Calif. may play key role in deciding GOP candidate

February 8, 2012 6:58:44 PM PST
A couple of days ago, the Republican presidential contest looked like a two-man race between Mitt Romney and Newt Gingrich. But Tuesday night Rick Santorum won the presidential caucuses in Minnesota and Colorado as well as the Missouri primary.

Santorum's latest wins could mean California will end-up playing a big role in the Republican presidential contest for the first time in years.

"I don't stand here to claim to be the conservative alternative to Mitt Romney, I stand here to be the conservative alternative to Barack Obama," Santorum said.

It was a major blow to Romney's effort to wrap up the republican nomination.
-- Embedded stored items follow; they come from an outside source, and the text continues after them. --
-- ==== Sys2Proof/Certificates/Slice0/Obligations.lean ====
section
/-! DEFINITION. The statements for the provers. -/

open Sys2Proof Sys2Proof.Machine

namespace Sys2Proof.Machine

/-- A frame is received in PROBING or ONLINE and passes the check of R14 (R2, R15). -/
def State.Takes (s : State) (f : Frame) : Prop :=
  s.ringInCarrier = true ∧ s.coldReset = false ∧ s.warmReset = false
    ∧ (s.ringState = .probing ∨ s.ringState = .online) ∧ Frame.checked f = true

/-- The arbiter's choice is the claim `c` of an operation `o`, whose request is `tk` (R91, R98). -/
def State.Serves (s : State) (o : Op) (c : Claim) (tk : Taken) : Prop :=
  s.choice = some c ∧ c.op = some o ∧ c.taken s.own = some tk

/-- The request is well formed and its page lies in the bank (R87). -/
def State.Admits (s : State) (tk : Taken) (r : Request) : Prop :=
  tk.request = some r ∧ r.page.toNat < pageCount s.straps

/-- No slot holds the word of the request. -/
def State.Unheld (s : State) (r : Request) : Prop :=
  ∀ i h, s.slot i = some h → ¬(h.page = r.page ∧ h.offset = r.offset)

/-- Slot `i`, and no other, holds the word of the request, with entry `h`. -/
def State.HeldIn (s : State) (r : Request) (i : Slot) (h : Hold) : Prop :=
  s.slot i = some h ∧ h.page = r.page ∧ h.offset = r.offset
    ∧ ∀ j k, s.slot j = some k → k.page = r.page → k.offset = r.offset → j = i

/-- A grant in ONLINE reserves a place of the transmit queue for the answer to a request from the ring; a local
request needs none, and outside ONLINE nothing is reserved (R24, R97). -/
def State.answerPlace (s : State) (tk : Taken) : Bool :=
  match tk.source with
  | .port _ => false
  | .remote _ _ _ => decide (s.ringState = .online)
  | .replay _ _ _ _ => decide (s.ringState = .online)

/-- The station once claim `c` has the bank for a word operation with this outcome. -/
def State.serving (s : State) (c : Claim) (tk : Taken) (res : WordResult) : State :=
  { s.advance c with grant := .word ⟨tk.source, res, s.answerPlace tk, false⟩ }

/-- The places of the transmit queue that are not free: its frames, and the place that the grant on the bank has
reserved (R22). -/
def State.placesTaken (s : State) : Nat :=
  s.transmit.length +
    match s.grant with
    | .free => 0
    | .refresh => 0
    | .word g => if g.reserved then 1 else 0
    | .step g => if g.reserved then 1 else 0

/-- What ring-out takes once it is free: the oldest pass-through frame, else the oldest frame of the transmit queue if
it may be inserted, which is any in ONLINE, a LOOP in PROBING, none otherwise (R21). -/
def nextSending (st : RingState) (pass own : List Frame) : Sending :=
  if pass ≠ [] then .passThrough
  else if (st = .online ∧ own ≠ []) ∨ (st = .probing ∧ ∃ f ∈ own.head?, Frame.kind f = some .loop) then .transmit
  else .idle

/-- The station with one more frame at the tail of the transmit queue, which ring-out takes if it is idle and the frame
is its choice (R21, R22). -/
def State.withFrame (s : State) (f : Frame) : State :=
  { s with
    transmit := s.transmit ++ [f]
    ringOut := if s.ringOut = .idle then nextSending s.ringState s.passThrough (s.transmit ++ [f]) else s.ringOut }

/-- The station once its probe claim has been taken (R6, R21): a LOOP with the probe serial at the tail of the transmit
queue, the serial in the set of at most 8, the probe serial advanced. -/
def State.withProbe (s : State) : State :=
  State.withFrame
    { s with
      probeClaim := false
      probeSerial := s.probeSerial + 1
      recentProbes :=
        if s.recentProbes.length < 8 then s.recentProbes ++ [s.probeSerial]
        else (s.recentProbes ++ [s.probeSerial]).tail }
    (loopFrame s.own s.probeSerial)

/-- The station once a probe claim has been raised: taken in the same moment if a place is free, else waiting (R6). -/
def State.withProbeClaim (s : State) : State :=
  if s.placesTaken < 6 then s.withProbe else { s with probeClaim := true }

/-- PROGRESS as the three data words of a completion (R59). -/
def progressData (pr : Progress) : List Word :=
  [(if pr.waiting then 2#2 else 1#2) ++ 0#1 ++ pr.next ++ 0#2 ++ pr.remaining,
    0#2 ++ pr.tallies.done ++ 0#2 ++ pr.tallies.skipped,
    0#2 ++ pr.tallies.corrected ++ 0#2 ++ pr.tallies.uncorrectable]

/-- The station once the outcome of a bulk command has reached its requester (R24, R32, R41, R59, R97, R149). A local
one completes on its port, with the three words of PROGRESS or with one of 0, and guard flag 0, and the request that
waits on its pins is accepted. One from the ring gets an answer frame with that PROGRESS or with STATUS alone, which in
ONLINE takes the place that the grant reserved, and is discarded otherwise. -/
def State.bulkAnswered (s : State) (source : Source) (st : Status) (progress : Option Progress) : State :=
  let words : List Word := match progress with
    | some pr => progressData pr
    | none => [0]
  let body : AnswerBody := match progress with
    | some pr => .bulk pr
    | none => .word false 0
  match source with
  | .port q => (s.complete q ⟨.answer st, words, false⟩).acceptWaiting q
  | .remote d q t => if s.ringState = .online then s.withFrame (ansFrame s.own d t q st body) else s
  | .replay k d q t =>
    let u : State := { s with deferred := s.deferred.eraseIdx k }
    if s.ringState = .online then u.withFrame (ansFrame s.own d t q st body) else u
Wednesday in Georgia he predicted a prolonged battle.

"There's there's no such thing as a coronation in presidential politics; it's meant to be a long process, it's not easy to get the nomination," Romney said.

In order to get it, Romney or any of his rivals need 1,144 delegates. Right now, not counting party leaders who can change their votes, Romney has 91 delegates.

Santorum has won more contests and is in second with 68.

"The delegate count at this point tells you that California could easily be decisive," ABC7 political analyst Bruce Cain said.

Cain says Santorum's appeal in the caucuses, Gingrich's presumed advantage in southern states and Romney's inability to win in states that he took four years ago may very well leave the contest undecided all the way to June when California could be the decider.

"Because it has a large number of delegates and it uses winner take all rules," Cain said.

A week ago the chair of California's GOP said campaigns are already gearing up in California.

There's no evidence of campaign offices opening, but this week Romney named former Gov. Pete Wilson an honorary campaign chairman and Meg Whitman and her husband are two of his national finance co-chairs.

But for now the candidates are turning most of their attention to the next two big states, Arizona and Michigan, and then the March 6 Super Tuesday, when voters in 10 more states will have their say.

Four years ago, the Democratic nomination was still in play when Barack Obama and Hillary Clinton battled for votes in California. It's looking increasingly likely that California Republicans will have their turn in June.